### Saved data entries
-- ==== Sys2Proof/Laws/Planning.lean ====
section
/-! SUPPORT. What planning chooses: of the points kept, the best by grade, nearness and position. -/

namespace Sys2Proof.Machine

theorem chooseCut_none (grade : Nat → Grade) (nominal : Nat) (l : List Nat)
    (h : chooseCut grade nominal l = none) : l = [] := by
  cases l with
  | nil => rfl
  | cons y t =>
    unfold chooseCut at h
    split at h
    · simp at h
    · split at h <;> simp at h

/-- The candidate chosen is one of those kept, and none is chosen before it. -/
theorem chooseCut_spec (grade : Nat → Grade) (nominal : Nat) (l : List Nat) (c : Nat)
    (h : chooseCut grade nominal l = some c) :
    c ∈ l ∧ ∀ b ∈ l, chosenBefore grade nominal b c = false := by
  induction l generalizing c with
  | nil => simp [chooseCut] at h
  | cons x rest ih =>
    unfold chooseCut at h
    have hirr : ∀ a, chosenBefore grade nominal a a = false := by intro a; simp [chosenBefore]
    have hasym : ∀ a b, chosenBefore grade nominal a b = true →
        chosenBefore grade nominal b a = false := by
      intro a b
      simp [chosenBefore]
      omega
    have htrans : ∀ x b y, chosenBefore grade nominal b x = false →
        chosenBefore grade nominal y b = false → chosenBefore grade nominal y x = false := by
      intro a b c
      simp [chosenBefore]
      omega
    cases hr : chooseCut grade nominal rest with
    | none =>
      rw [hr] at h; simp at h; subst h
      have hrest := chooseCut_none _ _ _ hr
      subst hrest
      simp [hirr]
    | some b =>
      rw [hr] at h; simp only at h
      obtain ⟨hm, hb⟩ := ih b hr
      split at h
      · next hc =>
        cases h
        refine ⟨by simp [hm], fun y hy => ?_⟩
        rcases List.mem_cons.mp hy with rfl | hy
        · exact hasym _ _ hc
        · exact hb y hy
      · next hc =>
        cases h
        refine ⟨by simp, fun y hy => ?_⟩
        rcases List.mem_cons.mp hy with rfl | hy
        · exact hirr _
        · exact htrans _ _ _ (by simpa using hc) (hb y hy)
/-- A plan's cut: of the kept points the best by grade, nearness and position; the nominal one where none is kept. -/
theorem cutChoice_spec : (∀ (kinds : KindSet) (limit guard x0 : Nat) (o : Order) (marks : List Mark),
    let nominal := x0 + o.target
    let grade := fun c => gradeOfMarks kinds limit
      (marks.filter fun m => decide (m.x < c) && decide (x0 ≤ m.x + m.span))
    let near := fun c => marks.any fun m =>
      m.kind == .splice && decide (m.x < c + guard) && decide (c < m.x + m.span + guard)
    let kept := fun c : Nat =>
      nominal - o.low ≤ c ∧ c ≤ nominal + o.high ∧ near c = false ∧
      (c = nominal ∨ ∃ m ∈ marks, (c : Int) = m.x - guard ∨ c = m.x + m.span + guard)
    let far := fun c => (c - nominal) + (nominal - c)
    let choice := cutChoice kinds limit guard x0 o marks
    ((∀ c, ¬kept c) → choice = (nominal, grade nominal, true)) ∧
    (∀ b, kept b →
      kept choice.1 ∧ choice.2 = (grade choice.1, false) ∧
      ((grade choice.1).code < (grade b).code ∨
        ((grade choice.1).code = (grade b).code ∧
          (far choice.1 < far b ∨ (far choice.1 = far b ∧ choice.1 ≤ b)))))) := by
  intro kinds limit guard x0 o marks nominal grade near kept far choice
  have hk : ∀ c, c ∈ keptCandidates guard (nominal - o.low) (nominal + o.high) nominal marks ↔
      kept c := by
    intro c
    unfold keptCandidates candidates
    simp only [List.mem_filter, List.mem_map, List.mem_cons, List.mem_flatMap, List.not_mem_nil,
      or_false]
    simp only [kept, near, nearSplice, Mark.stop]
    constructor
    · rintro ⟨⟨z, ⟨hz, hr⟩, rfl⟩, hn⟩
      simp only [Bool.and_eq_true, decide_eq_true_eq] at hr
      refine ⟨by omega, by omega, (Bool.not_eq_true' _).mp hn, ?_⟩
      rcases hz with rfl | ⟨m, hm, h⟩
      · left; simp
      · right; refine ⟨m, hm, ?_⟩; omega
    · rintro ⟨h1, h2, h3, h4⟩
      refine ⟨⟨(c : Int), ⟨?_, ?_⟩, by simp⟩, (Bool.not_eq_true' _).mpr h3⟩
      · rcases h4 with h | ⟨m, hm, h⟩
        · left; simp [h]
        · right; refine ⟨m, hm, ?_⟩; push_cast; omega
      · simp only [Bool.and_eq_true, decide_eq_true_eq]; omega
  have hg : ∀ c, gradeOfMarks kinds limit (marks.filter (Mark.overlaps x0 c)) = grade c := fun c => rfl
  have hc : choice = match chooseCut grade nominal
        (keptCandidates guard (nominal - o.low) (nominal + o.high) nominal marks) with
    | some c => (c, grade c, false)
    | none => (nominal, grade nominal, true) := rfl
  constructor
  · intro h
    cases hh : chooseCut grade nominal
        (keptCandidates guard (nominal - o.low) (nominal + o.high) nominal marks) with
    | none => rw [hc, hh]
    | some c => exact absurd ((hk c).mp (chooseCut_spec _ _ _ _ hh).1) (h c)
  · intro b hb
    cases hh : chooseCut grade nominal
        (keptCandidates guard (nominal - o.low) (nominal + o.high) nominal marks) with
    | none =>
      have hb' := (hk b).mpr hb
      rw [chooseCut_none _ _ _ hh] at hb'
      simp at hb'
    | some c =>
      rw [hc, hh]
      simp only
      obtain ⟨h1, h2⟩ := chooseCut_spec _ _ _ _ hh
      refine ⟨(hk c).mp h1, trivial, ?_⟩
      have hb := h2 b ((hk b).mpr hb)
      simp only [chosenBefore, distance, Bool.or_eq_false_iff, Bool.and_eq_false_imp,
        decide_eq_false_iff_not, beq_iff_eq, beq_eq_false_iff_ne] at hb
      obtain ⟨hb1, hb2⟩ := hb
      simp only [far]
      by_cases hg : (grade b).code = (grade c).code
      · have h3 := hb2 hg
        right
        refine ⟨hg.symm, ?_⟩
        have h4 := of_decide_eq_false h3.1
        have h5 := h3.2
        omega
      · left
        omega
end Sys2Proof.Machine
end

### WORK REQUIRED
Using the entries above, return each line that includes the word "hirr".

### ANSWER AREA
    have hirr : ∀ a, chosenBefore grade nominal a a = false := by intro a; simp [chosenBefore]
      simp [hirr]
        · exact hirr _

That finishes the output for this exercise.